» **The task**: Find the line holding "not exist. -/" in the entries below. Give it again exactly, along with every line after it up to and including the line holding "(runCommand 0x1200000000 (messageOpen 3".

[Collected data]

/---

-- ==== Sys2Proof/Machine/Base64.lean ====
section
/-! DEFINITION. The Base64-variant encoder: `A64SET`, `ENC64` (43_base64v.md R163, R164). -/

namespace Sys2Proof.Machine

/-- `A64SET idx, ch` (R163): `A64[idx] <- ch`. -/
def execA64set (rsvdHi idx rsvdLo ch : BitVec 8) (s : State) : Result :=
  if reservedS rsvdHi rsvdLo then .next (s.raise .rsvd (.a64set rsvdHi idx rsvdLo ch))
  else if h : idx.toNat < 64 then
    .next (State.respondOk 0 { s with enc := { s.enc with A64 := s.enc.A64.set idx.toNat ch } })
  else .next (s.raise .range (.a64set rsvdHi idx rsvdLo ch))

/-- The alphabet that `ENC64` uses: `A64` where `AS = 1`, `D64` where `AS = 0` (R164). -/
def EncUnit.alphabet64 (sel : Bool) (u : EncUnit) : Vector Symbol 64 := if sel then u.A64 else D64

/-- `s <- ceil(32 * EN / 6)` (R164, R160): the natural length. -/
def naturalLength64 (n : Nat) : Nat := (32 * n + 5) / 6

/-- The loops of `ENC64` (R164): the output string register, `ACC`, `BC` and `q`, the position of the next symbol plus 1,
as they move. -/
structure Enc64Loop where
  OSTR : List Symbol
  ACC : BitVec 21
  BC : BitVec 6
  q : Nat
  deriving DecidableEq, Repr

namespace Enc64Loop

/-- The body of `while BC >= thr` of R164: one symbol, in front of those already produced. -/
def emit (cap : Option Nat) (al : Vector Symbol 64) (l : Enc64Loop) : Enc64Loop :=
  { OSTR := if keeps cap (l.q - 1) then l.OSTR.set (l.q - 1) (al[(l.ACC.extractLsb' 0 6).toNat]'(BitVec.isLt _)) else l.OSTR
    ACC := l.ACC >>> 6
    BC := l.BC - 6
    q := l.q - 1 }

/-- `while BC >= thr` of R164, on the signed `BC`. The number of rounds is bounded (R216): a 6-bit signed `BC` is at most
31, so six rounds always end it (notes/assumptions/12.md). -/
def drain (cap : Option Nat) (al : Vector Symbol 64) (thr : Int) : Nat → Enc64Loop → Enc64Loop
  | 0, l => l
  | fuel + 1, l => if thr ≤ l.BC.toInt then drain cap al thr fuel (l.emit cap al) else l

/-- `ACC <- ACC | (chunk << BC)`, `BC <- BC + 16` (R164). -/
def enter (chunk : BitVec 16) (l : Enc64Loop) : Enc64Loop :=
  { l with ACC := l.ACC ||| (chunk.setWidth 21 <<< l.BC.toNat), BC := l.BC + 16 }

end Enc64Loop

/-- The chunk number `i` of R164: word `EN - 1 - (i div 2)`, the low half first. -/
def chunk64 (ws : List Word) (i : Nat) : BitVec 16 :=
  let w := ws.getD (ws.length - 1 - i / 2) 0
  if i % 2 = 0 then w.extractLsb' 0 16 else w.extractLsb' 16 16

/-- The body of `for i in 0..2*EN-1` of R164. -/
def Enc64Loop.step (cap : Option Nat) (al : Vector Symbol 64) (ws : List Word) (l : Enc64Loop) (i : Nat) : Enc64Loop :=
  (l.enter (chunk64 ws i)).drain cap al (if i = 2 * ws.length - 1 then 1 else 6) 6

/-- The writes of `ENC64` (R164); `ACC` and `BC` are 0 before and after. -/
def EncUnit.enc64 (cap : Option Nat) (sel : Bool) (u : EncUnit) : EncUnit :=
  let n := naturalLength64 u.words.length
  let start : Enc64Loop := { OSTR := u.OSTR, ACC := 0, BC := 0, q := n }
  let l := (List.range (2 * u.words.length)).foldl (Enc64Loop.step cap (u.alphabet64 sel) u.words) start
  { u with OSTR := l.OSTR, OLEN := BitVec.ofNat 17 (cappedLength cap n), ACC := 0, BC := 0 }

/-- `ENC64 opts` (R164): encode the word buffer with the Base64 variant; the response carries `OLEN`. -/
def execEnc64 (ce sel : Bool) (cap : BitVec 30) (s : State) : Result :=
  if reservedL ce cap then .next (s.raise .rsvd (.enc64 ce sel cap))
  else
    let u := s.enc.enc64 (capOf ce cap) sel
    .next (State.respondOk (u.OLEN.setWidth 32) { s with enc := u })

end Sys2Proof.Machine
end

\---
/---

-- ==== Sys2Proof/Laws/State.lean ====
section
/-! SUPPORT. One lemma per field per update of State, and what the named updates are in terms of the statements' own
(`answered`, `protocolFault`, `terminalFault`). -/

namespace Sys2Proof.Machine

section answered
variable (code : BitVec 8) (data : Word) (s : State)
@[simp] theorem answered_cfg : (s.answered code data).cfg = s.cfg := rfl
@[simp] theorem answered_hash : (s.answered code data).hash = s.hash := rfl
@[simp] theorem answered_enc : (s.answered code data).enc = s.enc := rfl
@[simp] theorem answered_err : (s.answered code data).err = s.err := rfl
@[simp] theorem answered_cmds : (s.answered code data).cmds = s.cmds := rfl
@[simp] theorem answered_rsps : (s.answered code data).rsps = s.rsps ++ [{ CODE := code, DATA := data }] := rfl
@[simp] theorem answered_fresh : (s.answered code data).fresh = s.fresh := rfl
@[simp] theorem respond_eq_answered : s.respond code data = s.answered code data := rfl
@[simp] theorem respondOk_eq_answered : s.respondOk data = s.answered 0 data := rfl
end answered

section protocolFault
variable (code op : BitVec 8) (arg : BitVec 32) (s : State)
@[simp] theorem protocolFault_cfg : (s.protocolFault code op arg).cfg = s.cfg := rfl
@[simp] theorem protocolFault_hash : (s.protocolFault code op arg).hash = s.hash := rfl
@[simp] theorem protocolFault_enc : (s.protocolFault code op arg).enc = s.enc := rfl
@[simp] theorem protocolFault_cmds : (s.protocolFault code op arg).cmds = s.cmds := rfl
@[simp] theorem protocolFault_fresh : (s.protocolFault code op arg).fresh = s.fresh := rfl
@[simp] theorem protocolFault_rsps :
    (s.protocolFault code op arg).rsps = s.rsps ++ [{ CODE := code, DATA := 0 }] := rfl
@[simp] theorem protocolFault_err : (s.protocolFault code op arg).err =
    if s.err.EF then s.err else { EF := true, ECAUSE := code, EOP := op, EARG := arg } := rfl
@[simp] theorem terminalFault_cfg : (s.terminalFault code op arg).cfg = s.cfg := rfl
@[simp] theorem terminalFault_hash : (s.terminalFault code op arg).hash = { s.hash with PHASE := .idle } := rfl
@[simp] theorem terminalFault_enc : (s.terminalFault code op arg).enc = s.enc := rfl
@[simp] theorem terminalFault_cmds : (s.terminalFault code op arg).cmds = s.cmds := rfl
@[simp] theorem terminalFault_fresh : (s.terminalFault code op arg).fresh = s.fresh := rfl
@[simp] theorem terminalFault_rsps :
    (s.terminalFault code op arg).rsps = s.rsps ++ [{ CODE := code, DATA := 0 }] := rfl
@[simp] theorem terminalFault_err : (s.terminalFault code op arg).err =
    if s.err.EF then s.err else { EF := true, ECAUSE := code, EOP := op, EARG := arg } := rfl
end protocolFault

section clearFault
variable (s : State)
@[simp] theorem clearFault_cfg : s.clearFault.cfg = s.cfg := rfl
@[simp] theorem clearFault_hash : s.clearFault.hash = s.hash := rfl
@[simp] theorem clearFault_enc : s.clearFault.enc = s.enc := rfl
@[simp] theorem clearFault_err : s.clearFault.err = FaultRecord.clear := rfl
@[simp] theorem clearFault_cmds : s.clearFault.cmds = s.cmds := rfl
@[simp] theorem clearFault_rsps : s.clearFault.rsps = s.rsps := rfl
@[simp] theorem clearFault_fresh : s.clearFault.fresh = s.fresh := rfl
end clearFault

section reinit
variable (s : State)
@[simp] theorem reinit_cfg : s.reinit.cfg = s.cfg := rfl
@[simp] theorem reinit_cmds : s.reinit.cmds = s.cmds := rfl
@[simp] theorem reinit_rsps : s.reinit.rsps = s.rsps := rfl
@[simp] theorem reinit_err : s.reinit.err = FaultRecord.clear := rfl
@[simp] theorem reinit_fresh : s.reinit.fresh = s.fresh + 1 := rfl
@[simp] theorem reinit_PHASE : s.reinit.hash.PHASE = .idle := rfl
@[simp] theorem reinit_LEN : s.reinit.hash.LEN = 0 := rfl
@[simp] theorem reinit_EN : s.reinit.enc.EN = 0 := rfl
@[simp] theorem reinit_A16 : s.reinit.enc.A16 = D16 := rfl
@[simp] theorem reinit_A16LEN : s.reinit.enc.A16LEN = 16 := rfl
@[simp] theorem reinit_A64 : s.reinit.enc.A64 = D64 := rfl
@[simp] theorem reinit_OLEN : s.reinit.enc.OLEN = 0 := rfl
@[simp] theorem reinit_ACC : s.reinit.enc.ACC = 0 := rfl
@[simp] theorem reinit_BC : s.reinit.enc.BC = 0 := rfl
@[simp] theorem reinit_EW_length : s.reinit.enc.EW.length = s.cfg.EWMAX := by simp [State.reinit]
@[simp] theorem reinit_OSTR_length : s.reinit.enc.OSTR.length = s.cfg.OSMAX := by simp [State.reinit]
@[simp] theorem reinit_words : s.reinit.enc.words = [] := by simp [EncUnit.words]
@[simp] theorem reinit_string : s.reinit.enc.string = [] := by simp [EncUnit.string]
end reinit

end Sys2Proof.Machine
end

\---
/---

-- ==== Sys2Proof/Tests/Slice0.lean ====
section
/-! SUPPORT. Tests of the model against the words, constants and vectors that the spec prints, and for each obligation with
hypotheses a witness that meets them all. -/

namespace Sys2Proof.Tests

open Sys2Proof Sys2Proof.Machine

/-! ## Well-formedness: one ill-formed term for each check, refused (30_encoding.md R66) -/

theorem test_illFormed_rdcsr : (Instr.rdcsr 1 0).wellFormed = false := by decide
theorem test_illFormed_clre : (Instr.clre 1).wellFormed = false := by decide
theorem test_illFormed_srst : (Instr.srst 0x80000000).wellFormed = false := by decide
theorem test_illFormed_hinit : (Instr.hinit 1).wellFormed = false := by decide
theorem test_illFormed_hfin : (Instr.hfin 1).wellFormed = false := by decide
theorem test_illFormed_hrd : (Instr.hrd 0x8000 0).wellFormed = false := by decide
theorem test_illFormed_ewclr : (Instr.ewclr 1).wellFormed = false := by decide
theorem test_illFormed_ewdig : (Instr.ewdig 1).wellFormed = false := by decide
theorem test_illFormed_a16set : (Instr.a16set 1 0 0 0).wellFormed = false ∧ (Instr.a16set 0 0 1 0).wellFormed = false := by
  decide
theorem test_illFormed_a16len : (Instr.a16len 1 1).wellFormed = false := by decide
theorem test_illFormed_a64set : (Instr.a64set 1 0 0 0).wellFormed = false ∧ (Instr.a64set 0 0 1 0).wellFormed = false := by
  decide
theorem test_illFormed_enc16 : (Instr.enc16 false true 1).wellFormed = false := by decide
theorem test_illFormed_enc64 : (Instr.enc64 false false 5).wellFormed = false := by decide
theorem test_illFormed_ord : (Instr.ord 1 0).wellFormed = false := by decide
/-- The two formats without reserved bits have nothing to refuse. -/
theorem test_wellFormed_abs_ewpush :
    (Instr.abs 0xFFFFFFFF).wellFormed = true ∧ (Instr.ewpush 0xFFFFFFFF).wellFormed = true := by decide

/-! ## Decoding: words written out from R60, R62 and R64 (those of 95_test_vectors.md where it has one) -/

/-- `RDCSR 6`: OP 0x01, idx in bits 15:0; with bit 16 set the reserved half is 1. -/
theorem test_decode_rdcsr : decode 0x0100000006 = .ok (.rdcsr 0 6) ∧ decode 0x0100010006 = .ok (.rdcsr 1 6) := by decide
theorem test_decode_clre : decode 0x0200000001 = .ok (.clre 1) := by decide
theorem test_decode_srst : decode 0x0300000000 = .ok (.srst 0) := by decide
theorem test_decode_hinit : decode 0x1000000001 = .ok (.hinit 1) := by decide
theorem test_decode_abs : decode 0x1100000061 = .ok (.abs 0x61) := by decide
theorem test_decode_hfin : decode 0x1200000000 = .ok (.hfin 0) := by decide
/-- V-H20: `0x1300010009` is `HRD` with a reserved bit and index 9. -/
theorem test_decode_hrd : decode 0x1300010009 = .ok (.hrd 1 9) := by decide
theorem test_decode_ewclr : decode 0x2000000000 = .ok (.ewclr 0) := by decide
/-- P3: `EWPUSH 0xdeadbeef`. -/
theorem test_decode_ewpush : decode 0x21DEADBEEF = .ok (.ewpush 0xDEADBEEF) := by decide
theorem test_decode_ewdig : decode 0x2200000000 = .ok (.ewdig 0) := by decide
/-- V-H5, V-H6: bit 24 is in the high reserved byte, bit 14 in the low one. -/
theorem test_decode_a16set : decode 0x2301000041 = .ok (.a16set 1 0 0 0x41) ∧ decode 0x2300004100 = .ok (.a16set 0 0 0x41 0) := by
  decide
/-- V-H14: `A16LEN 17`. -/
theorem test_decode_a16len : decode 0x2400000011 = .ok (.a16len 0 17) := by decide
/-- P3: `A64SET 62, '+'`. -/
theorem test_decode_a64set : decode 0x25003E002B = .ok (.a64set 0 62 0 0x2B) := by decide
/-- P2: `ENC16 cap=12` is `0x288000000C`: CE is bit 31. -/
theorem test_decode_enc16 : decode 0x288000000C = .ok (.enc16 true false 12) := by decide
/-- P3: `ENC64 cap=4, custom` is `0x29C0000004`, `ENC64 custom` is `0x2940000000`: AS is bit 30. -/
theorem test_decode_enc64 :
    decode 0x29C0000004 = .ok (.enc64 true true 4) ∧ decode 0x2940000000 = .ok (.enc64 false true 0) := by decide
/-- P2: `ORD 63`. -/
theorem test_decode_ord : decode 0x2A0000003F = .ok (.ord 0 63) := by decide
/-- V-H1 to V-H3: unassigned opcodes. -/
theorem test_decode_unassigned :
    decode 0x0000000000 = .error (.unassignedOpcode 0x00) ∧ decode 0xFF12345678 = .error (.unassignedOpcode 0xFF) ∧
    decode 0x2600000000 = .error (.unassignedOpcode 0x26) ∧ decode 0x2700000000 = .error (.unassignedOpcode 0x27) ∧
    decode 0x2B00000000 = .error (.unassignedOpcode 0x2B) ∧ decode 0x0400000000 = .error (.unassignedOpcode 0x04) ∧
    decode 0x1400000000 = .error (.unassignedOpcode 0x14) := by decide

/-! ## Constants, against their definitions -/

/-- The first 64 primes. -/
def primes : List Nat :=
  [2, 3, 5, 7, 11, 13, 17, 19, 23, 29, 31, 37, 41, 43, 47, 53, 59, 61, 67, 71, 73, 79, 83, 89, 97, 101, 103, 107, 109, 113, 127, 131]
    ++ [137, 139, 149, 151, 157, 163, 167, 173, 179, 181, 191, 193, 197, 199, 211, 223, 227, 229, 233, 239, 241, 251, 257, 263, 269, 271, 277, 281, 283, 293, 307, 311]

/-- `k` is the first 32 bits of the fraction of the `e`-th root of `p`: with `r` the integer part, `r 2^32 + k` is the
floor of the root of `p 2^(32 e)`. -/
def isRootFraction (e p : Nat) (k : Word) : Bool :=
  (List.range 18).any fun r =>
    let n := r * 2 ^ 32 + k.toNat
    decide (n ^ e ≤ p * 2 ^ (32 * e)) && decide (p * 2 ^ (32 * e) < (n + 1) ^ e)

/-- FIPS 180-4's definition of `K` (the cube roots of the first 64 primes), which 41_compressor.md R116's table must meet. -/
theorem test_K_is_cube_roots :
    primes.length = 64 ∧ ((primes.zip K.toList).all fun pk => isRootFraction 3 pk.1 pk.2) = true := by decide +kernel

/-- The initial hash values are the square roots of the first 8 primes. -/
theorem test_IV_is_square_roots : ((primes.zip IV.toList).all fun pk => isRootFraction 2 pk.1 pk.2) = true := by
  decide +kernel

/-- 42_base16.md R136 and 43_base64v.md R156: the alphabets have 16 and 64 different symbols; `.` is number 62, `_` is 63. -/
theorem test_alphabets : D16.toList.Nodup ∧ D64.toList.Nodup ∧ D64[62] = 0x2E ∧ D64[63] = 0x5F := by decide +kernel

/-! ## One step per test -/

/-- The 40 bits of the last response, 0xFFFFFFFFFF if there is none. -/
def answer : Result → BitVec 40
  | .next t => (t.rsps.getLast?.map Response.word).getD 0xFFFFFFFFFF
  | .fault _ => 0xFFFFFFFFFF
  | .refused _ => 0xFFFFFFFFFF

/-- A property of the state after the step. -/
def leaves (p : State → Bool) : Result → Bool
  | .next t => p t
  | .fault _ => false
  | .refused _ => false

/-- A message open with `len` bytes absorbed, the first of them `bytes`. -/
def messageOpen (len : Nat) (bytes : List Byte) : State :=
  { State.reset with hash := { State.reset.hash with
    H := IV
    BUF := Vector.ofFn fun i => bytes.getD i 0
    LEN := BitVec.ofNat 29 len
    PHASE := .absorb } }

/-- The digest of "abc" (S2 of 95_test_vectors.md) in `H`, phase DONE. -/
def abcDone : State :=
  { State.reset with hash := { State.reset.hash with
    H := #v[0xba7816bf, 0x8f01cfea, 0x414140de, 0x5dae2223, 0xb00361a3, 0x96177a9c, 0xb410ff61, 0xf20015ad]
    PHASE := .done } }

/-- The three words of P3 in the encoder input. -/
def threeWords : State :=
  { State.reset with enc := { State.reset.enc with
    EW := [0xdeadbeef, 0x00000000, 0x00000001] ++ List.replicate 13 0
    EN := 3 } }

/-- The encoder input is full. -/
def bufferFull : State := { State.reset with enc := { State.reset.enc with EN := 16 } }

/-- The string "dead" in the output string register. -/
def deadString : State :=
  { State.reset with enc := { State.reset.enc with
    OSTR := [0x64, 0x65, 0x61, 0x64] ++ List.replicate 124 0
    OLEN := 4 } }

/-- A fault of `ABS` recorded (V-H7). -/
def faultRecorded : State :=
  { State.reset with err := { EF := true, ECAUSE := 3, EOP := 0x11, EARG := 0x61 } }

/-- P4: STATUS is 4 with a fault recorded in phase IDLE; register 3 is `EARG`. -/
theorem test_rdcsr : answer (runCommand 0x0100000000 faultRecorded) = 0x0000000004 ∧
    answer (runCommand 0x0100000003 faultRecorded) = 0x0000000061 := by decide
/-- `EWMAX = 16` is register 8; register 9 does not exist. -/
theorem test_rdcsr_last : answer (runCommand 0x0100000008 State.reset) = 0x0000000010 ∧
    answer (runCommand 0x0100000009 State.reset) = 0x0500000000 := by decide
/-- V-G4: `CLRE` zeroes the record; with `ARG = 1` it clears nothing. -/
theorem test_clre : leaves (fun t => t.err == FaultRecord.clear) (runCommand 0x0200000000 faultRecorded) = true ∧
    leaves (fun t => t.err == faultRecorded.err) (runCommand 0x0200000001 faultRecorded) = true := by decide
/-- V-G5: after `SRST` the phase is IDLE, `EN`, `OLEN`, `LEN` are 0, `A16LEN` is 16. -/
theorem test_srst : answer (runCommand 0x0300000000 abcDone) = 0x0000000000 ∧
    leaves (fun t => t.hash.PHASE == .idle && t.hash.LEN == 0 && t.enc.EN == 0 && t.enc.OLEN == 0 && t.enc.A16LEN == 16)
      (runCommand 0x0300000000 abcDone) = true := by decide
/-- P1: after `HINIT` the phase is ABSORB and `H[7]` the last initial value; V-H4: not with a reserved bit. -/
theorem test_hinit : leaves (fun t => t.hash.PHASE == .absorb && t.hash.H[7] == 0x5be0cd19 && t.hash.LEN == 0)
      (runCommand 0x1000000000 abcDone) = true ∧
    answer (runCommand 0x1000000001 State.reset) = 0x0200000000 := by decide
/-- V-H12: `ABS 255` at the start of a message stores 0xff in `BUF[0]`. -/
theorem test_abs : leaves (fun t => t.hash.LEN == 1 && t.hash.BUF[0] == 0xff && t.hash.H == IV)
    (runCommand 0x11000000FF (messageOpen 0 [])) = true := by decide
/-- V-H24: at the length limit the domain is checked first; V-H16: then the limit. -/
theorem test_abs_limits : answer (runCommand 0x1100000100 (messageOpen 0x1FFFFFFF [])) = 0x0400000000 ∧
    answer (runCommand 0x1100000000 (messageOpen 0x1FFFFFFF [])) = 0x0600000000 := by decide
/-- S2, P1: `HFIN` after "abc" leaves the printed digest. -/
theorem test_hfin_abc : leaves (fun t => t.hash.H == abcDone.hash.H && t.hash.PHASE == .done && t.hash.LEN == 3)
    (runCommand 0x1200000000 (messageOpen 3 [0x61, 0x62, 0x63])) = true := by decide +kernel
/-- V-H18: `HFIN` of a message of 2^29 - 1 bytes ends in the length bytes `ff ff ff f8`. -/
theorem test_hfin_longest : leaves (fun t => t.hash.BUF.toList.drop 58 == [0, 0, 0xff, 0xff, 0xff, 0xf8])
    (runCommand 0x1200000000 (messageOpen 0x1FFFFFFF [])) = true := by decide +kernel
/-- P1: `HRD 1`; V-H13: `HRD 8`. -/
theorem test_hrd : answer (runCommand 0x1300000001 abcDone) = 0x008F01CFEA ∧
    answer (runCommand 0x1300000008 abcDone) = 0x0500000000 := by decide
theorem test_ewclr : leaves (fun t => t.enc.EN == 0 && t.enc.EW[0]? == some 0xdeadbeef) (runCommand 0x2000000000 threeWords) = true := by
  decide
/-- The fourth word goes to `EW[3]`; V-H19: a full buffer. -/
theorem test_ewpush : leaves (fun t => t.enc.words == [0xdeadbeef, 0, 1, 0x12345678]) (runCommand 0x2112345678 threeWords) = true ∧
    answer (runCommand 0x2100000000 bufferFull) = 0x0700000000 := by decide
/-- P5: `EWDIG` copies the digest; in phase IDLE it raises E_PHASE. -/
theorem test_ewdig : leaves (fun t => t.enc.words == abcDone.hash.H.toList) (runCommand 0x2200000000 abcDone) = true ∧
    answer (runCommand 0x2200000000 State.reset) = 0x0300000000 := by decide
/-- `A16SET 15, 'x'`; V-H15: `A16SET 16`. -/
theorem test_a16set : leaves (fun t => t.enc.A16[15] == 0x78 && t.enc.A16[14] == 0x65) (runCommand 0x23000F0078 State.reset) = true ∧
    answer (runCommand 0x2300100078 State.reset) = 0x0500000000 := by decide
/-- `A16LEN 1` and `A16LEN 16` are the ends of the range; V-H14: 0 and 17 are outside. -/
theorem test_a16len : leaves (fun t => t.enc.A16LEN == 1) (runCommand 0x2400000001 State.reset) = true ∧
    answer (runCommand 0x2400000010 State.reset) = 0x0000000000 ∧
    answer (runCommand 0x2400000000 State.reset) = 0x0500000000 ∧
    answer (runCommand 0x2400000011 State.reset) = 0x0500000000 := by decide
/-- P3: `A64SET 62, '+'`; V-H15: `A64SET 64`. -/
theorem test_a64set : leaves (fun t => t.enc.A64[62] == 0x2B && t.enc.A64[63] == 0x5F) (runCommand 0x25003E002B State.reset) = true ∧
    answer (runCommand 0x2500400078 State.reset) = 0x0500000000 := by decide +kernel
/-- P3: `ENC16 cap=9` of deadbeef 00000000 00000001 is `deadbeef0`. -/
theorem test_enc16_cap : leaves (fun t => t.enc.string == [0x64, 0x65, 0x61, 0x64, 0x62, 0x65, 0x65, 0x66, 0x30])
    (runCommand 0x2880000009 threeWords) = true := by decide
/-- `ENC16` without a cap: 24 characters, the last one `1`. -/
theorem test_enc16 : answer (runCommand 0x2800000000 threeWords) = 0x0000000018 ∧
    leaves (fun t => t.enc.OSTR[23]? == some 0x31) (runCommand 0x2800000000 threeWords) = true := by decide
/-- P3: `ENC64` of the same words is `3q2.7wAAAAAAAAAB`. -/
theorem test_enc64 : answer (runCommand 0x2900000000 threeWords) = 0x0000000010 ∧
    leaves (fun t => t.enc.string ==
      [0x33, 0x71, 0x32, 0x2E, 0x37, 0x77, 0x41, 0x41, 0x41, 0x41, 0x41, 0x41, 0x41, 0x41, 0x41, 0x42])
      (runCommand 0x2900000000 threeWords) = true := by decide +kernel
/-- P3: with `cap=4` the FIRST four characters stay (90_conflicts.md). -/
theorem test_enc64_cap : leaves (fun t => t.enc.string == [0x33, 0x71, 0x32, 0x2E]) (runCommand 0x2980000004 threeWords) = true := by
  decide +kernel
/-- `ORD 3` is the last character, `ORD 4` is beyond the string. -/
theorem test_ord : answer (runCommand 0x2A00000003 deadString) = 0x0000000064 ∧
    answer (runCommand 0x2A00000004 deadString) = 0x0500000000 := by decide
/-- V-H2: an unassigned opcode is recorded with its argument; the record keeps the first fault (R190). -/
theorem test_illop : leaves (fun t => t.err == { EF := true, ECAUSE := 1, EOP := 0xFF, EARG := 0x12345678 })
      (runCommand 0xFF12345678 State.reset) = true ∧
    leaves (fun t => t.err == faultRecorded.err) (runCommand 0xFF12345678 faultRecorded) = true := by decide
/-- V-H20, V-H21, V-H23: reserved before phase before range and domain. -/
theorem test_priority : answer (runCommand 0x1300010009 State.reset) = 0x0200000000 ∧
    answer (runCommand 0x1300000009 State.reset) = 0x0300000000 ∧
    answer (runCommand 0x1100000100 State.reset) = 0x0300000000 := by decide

\---

» **Task answer**:
/-- `EWMAX = 16` is register 8; register 9 does not exist. -/
theorem test_rdcsr_last : answer (runCommand 0x0100000008 State.reset) = 0x0000000010 ∧
    answer (runCommand 0x0100000009 State.reset) = 0x0500000000 := by decide
/-- V-G4: `CLRE` zeroes the record; with `ARG = 1` it clears nothing. -/
theorem test_clre : leaves (fun t => t.err == FaultRecord.clear) (runCommand 0x0200000000 faultRecorded) = true ∧
    leaves (fun t => t.err == faultRecorded.err) (runCommand 0x0200000001 faultRecorded) = true := by decide
/-- V-G5: after `SRST` the phase is IDLE, `EN`, `OLEN`, `LEN` are 0, `A16LEN` is 16. -/
theorem test_srst : answer (runCommand 0x0300000000 abcDone) = 0x0000000000 ∧
    leaves (fun t => t.hash.PHASE == .idle && t.hash.LEN == 0 && t.enc.EN == 0 && t.enc.OLEN == 0 && t.enc.A16LEN == 16)
      (runCommand 0x0300000000 abcDone) = true := by decide
/-- P1: after `HINIT` the phase is ABSORB and `H[7]` the last initial value; V-H4: not with a reserved bit. -/
theorem test_hinit : leaves (fun t => t.hash.PHASE == .absorb && t.hash.H[7] == 0x5be0cd19 && t.hash.LEN == 0)
      (runCommand 0x1000000000 abcDone) = true ∧
    answer (runCommand 0x1000000001 State.reset) = 0x0200000000 := by decide
/-- V-H12: `ABS 255` at the start of a message stores 0xff in `BUF[0]`. -/
theorem test_abs : leaves (fun t => t.hash.LEN == 1 && t.hash.BUF[0] == 0xff && t.hash.H == IV)
    (runCommand 0x11000000FF (messageOpen 0 [])) = true := by decide
/-- V-H24: at the length limit the domain is checked first; V-H16: then the limit. -/
theorem test_abs_limits : answer (runCommand 0x1100000100 (messageOpen 0x1FFFFFFF [])) = 0x0400000000 ∧
    answer (runCommand 0x1100000000 (messageOpen 0x1FFFFFFF [])) = 0x0600000000 := by decide
/-- S2, P1: `HFIN` after "abc" leaves the printed digest. -/
theorem test_hfin_abc : leaves (fun t => t.hash.H == abcDone.hash.H && t.hash.PHASE == .done && t.hash.LEN == 3)
    (runCommand 0x1200000000 (messageOpen 3 [0x61, 0x62, 0x63])) = true := by decide +kernel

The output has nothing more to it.